TASK OBJECTIVE:
Those lines of the material below that fall between its first line and the line with "codebase := f", both included, are to be repeated exactly.

MATERIAL TO PROCESS:
-- ==== Sys2Proof/Machine/Launch.lean ====
section
/-!
DEFINITION. Launching, gathering, retiring and donating work (02_execution R37 to R39, R49 to R58, 08_scheduling R202 to
R212, 25_scheduling_failures R509 to R511, R516), and Sage's searches (08_scheduling R230 to R234, 25_scheduling_failures
R525).
-/
namespace Sys2Proof.Machine

/-! ### Launch records (R37 to R39) -/

/-- A launch record from its 128 bytes. -/
def parseLaunch (x : Nat) : LaunchRec :=
  let f := fun (off n : Nat) => bitsOf x (8 * off) (8 * n)
  { codebase := f 0 8, entry := f 8 4, crews := f 0xC 4, lanes := f 0x10 2, crewTeams := f 0x12 1, vregs := f 0x13 1,
    localBytes := f 0x14 4, accRows := f 0x18 2, prio := f 0x1A 1, poolown := (f 0x1B 1).testBit 0,
    nodonate := (f 0x1B 1).testBit 1, nload := f 0x1C 4 % 16, ncomp := f 0x1C 4 / 16 % 16, nstore := f 0x1C 4 / 256 % 16,
    cbar := f 0x20 4 % 256, kbar := f 0x20 4 / 256 % 1024, ibudInit := f 0x24 4, mbudInit := f 0x28 4, iquant := f 0x2C 4,
    mquant := f 0x30 4, ipool := f 0x38 8, mpool := f 0x40 8, graph := f 0x48 8, node := f 0x50 4,
    args := BitVec.ofNat 64 (f 0x58 8), doneAddr := f 0x60 8, doneVal := BitVec.ofNat 64 (f 0x68 8) }

/-- Reserved fields of a record, which must be zero (R37). -/
def launchReserved (x : Nat) : Bool :=
  let f := fun (off n : Nat) => bitsOf x (8 * off) (8 * n)
  decide (f 0x1B 1 < 4 ∧ f 0x1C 4 < 2 ^ 12 ∧ f 0x20 4 < 2 ^ 18 ∧ f 0x34 4 = 0 ∧ f 0x54 4 = 0 ∧ f 0x70 16 = 0)

/-- A placement group fits on one cluster (R38). -/
def LaunchRec.groupFits (r : LaunchRec) : Bool :=
  let perTeam := max 1 r.teamBlocks
  let c := min (1024 / (r.crewTeams * perTeam)) (128 / r.crewTeams)
  let c := if r.localBytes = 0 then c else min c (524288 / r.localBytes)
  let c := if r.accRows = 0 then c else min c (512 / r.accRows)
  decide (r.kbar = 0) || decide (groupCrews r ≤ 4 * c)

/-- The limits of R37 and R38. -/
def LaunchRec.ok (r : LaunchRec) : Bool :=
  decide (r.codebase % 128 = 0 ∧ r.entry % 4 = 0 ∧ 1 ≤ r.crews ∧ r.crews < 2 ^ 24 ∧ 1 ≤ r.lanes ∧ r.lanes ≤ 1024 ∧
    1 ≤ r.crewTeams ∧ r.crewTeams ≤ 16) &&
  decide (8 ≤ r.vregs ∧ r.vregs ≤ 192 ∧ r.vregs % 8 = 0 ∧ r.localBytes ≤ 524288 ∧ r.localBytes % 128 = 0 ∧
    r.accRows ≤ 512 ∧ r.prio < 16 ∧ r.nload + r.ncomp + r.nstore ≤ r.crewTeams) &&
  decide (r.cbar ≤ r.crewTeams ∧ r.kbar ≤ 512 ∧ 1 ≤ r.ibudInit ∧ r.ibudInit ≤ r.iquant ∧ 1 ≤ r.mbudInit ∧
    r.mbudInit ≤ r.mquant ∧ r.iquant < 2 ^ 31 ∧ r.mquant < 2 ^ 31) &&
  decide (r.ipool < 2 ^ 63 ∧ r.mpool < 2 ^ 63 ∧ r.graph % 128 = 0 ∧ (r.graph = 0 → r.node = 0) ∧ r.doneAddr % 8 = 0 ∧
    r.crewTeams * r.teamBlocks ≤ 1024) &&
  r.groupFits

SOLUTION TO THIS EXERCISE:
-- ==== Sys2Proof/Machine/Launch.lean ====
section
/-!
DEFINITION. Launching, gathering, retiring and donating work (02_execution R37 to R39, R49 to R58, 08_scheduling R202 to
R212, 25_scheduling_failures R509 to R511, R516), and Sage's searches (08_scheduling R230 to R234, 25_scheduling_failures
R525).
-/
namespace Sys2Proof.Machine

/-! ### Launch records (R37 to R39) -/

/-- A launch record from its 128 bytes. -/
def parseLaunch (x : Nat) : LaunchRec :=
  let f := fun (off n : Nat) => bitsOf x (8 * off) (8 * n)
  { codebase := f 0 8, entry := f 8 4, crews := f 0xC 4, lanes := f 0x10 2, crewTeams := f 0x12 1, vregs := f 0x13 1,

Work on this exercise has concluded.